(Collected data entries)
┌────────

/-- The oldest issued, uncompleted REDUCE descriptor of a queue for a target and SEQ. -/
def Tile.reduceSlot (x : Tile) (q : Nat) (t : RTarget) (seq : Nat) : Option Nat :=
  (x.queue q).descs.findIdx? fun d => d.kind == 4 && d.op == 1 && d.issued && !d.completed && d.tensor == t.tensor
    && d.offset == t.offset && d.length == t.length && reduceSeq d.block == seq

/-- A target is complete (R214): its descriptors complete, with FAULT where a part of their contribution did (R207), and the twin is
fed. -/
def State.reduceDone (s : State) (t : RTarget) (tierB : Bool) (base : Nat) : State :=
  let s := t.owners.foldl (fun s o =>
    match (s.tile o.2.1).reduceSlot o.2.2 t o.1 with
    | some slot => s.descDone o.2.1 o.2.2 slot (if t.failed.contains o.1 then sFAULT else sDONE)
    | none => s) s
  if !t.failed.isEmpty then s else s.twinFeed t.hull tierB base t.tensor t.offset t.length

/-- A contribution that is not taken (R214). -/
def State.reduceRefuse (s : State) (r : NReq) (dup : Bool) : State :=
  let s := if dup then
      let x := s.hull r.hull
      (s.setHull r.hull { x with dup := min (x.dup + 1) 0xFFFFFFFF }).event evNmu 2 258
    else s
  match r.at_ with
  | some _ => s.nmuEnd r sBADPARAM
  | none => s.event evNmu 3 259

/-- Husks of a remote contribution, checked on landing (R379). -/
def remoteHusks (s : State) (src : NmuSrc) (r : NReq) : Option (Nat × Check) :=
  match src with
  | .desc _ _ _ => none
  | .remote k =>
    let body := match s.jv.inbox[k]? with | some m => m.body | none => []
    (upFrom 0 ((r.data.length + 4095) / 4096)).findSome? fun i =>
      let ix := r.desc.offset / 4096 + i
      let want := huskOf (slice r.data (4096 * i) 4096) (huskTag r.desc.tensor ix)
      let got := BitVec.ofNat 64 (fieldLe body (96 + r.data.length + 8 * i) 8)
      if want.toNat % 2 ^ 32 ≠ got.toNat % 2 ^ 32 then some (ix, .fail 1 want got)
      else if want ≠ got then some (ix, .fail 2 want got) else none

/-- A request that one finding ends: FAULT, and the hull stops (R380, R383). -/
def State.nmuHusk (s : State) (r : NReq) (u tensor : Nat) (b : Nat × Check) : State := (s.parts.fail r.hull u tensor b.1 b.2).close r

/-- The parts of a request's range in a tensor. -/
def NReq.parts (r : NReq) : List (Nat × Nat × Nat) := partsOf r.desc.offset r.desc.length

/-- The request's residue mismatch, if its arithmetic meets one in a block of its range (R383): the unit that serves the block. -/
def State.residueUnit (s : State) (r : NReq) (tierB : Bool) (base : Nat) (mismatch : Option Nat) : Option Nat :=
  match mismatch with
  | some b => if r.parts.any fun k => k.1 == b then some (s.unitAt r.hull tierB (base / 4096 + b)) else none
  | none => none

/-- A REDUCE request at its units. -/
def State.reduceAt (s : State) (src : NmuSrc) (mismatch : Option Nat) (r : NReq) (pr : Prog) (tierB : Bool) (base : Nat) : State :=
  let b := r.desc.block
  let seq := reduceSeq b
  let count := reduceCount b
  let fresh : RTarget := { hull := r.hull, tensor := r.desc.tensor, offset := r.desc.offset, length := r.desc.length,
                           count := count, fmt := fieldLe b 1 1, start := reduceStart b, next := 0, staged := [], owners := [], failed := [] }
  let open_ := s.nmu.targets.find? fun t => t.isFor r
  let t := open_.getD fresh
  let others := s.nmu.targets.filter fun t => !t.isFor r
  let wellFormed := match r.at_ with
    | some _ => true
    | none => nmuOk b 4 0 r.desc.length && decide (r.desc.offset + r.desc.length ≤ pr.bytesOf r.desc.tensor
        ∧ r.desc.length % 256 = 0 ∧ r.desc.length = r.data.length ∧ r.desc.length ≠ 0)
  if !wellFormed ∨ seq ≥ count ∨ t.count ≠ count ∨ t.fmt ≠ fieldLe b 1 1 ∨ t.start ≠ reduceStart b then
    (s.nmuTake src).reduceRefuse r false
  else if seq < t.next ∨ (tfind t.staged seq).isSome then (s.nmuTake src).reduceRefuse r true
  else if !(s.nmuRoom t open_.isNone (decide (seq ≠ t.next))) then
    let k : HeldReq := match src with
      | .desc tile q _ => .desc tile q r.desc.image
      | .remote k => match s.jv.inbox[k]? with | some m => .msg m.srcFid m.cls m.e2e | none => .msg 0 0 0
    if s.nmu.held.contains k then s else { s with nmu := { s.nmu with held := s.nmu.held ++ [k] } }
  else
    match remoteHusks s src r with
    | some bad => (s.nmuTake src).nmuHusk r (s.unitAt r.hull tierB (base / 4096 + bad.1)) r.desc.tensor bad
    | none =>
      let s := s.nmuTake src
      let t := match r.at_ with
        | some (tile, q, _) => { t with owners := t.owners ++ [(seq, tile, q)] }
        | none => t
      match s.residueUnit r tierB base mismatch with
      | some u => (s.parts.residue r.hull u).close r
      | none =>
        if seq ≠ t.next then
          { s with nmu := { s.nmu with targets := others ++ [{ t with staged := tput t.staged seq r.data }] } }
        else
          let o := State.reduceRun tierB base (t.staged.length + 1) s t r.data
          if o.2.2 then (o.1.nmuEnd r sFAULT).partStop r.hull true
          else if o.2.1.next = t.count then
            State.reduceDone { o.1 with nmu := { o.1.nmu with targets := others } } o.2.1 tierB base
          else { o.1 with nmu := { o.1.nmu with targets := others ++ [o.2.1] } }

/-- REDUCE: a contribution reaches its units. -/
def execReduce (src : NmuSrc) (mismatch : Option Nat) (m : List Meet) (s : State) : Outcome :=
  .next (s.meeting m fun s => s.nmuRun 1 src fun s r pr tierB base => s.reduceAt src mismatch r pr tierB base)

/-- The request that a held entry stands for. -/
def State.heldSrc (s : State) : HeldReq → Option NmuSrc
  | .desc t q im =>
    (((s.tile t).queue q).descs.findIdx? fun d => d.image == im && !d.issued && !d.completed).map fun k => .desc t q k
  | .msg f c e => (s.jv.inbox.findIdx? fun m => m.srcFid == f && m.cls == c && m.e2e == e).map .remote

/-- REDUCE_HOLD_RELEASE (R209): held request `k` is offered again; it stays held where its owner's share is still full. -/
def execReduceHoldRelease (k : Nat) (m : List Meet) (s : State) : Outcome :=
  .next (s.meeting m fun s => match s.nmu.held[k]? with
    | some r =>
      let src := s.heldSrc r
      let s := { s with nmu := { s.nmu with held := dropAt s.nmu.held k } }
      match src with
      | some src => s.nmuRun 1 src fun s r pr tierB base => s.reduceAt src none r pr tierB base
      | none => s
    | none => s)

/-! ## UPDATE (R215, R216) -/

/-- The ten FP32 words of PARAMS. -/
def updateParam (b : List Byte) (i : Nat) : Nat := fieldLe b (0x18 + 4 * i) 4

/-- One element of an update: p, m and v after it, p in FP32. -/
def updateElem (rule : Nat) (w : Nat → Nat) (p g m v : Nat) : Nat × Nat × Nat :=
  let lr := w 0; let b1 := w 1; let b2 := w 2; let eps := w 3; let wd := w 4; let c1 := w 5; let c2 := w 6
  let ob1 := w 7; let ob2 := w 8
  match rule with
  | 0 =>
    let m := fl32Add (fl32Mul b1 m) g
    (fl32Sub p (fl32Mul lr (fl32Add m (fl32Mul wd p))), m, v)
  | 1 =>
    let m := fl32Add (fl32Mul b1 m) (fl32Mul ob1 g)
    let v := fl32Add (fl32Mul b2 v) (fl32Mul (fl32Mul ob2 g) g)
    let u := fl32Div (fl32Mul m c1) (fl32Add (fl32Sqrt (fl32Mul v c2)) eps)
    (fl32Sub p (fl32Mul lr (fl32Add u (fl32Mul wd p))), m, v)
  | 2 =>
    let u := fl32Sign (fl32Add (fl32Mul b1 m) (fl32Mul ob1 g))
    (fl32Sub p (fl32Mul lr (fl32Add u (fl32Mul wd p))), fl32Add (fl32Mul b2 m) (fl32Mul ob2 g), v)
  | _ => (fl32Add p (fl32Mul lr g), m, v)

/-- The operand ranges of an update: (tensor, offset, bytes): p, g, then m and v where the rule uses them. -/
def updateRanges (d : Desc) : List (Nat × Nat × Nat) :=
  let b := d.block
  let w := nWidth (fieldLe b 1 1)
  let mo := fun (t : Nat) => (t, d.offset * 4 / w, d.length * 4 / w)
  let rule := fieldLe b 3 1
  [(d.tensor, d.offset, d.length), (fieldLe b 8 4, d.offset, d.length)]
    ++ (if rule = 3 then [] else [mo (fieldLe b 0x0C 4)]) ++ (if rule = 1 then [mo (fieldLe b 0x10 4)] else [])

/-- Reads several tensor ranges, stopping at a failing block. -/
def readAll (h : Nat) (pr : Prog) : List (Nat × Nat × Nat) → State → State × List (List Byte) × Option (Nat × Nat × Check)
  | [], s => (s, [], none)
  | (t, o, n) :: r, s =>
    let a := match pr.memPlace t with
      | some (tierB, base) => s.readRange h tierB base t o n
      | none => { st := s, data := [], bad := none }
    match a.bad with
    | some (i, c) => (a.st, [], some (t, i, c))
    | none =>
      let q := readAll h pr r a.st
      (q.1, a.data :: q.2.1, q.2.2)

└────────

- Try it: Take every line above where "contains" appears and copy it.

- Solution for this task:
    | some slot => s.descDone o.2.1 o.2.2 slot (if t.failed.contains o.1 then sFAULT else sDONE)
    if s.nmu.held.contains k then s else { s with nmu := { s.nmu with held := s.nmu.held ++ [k] } }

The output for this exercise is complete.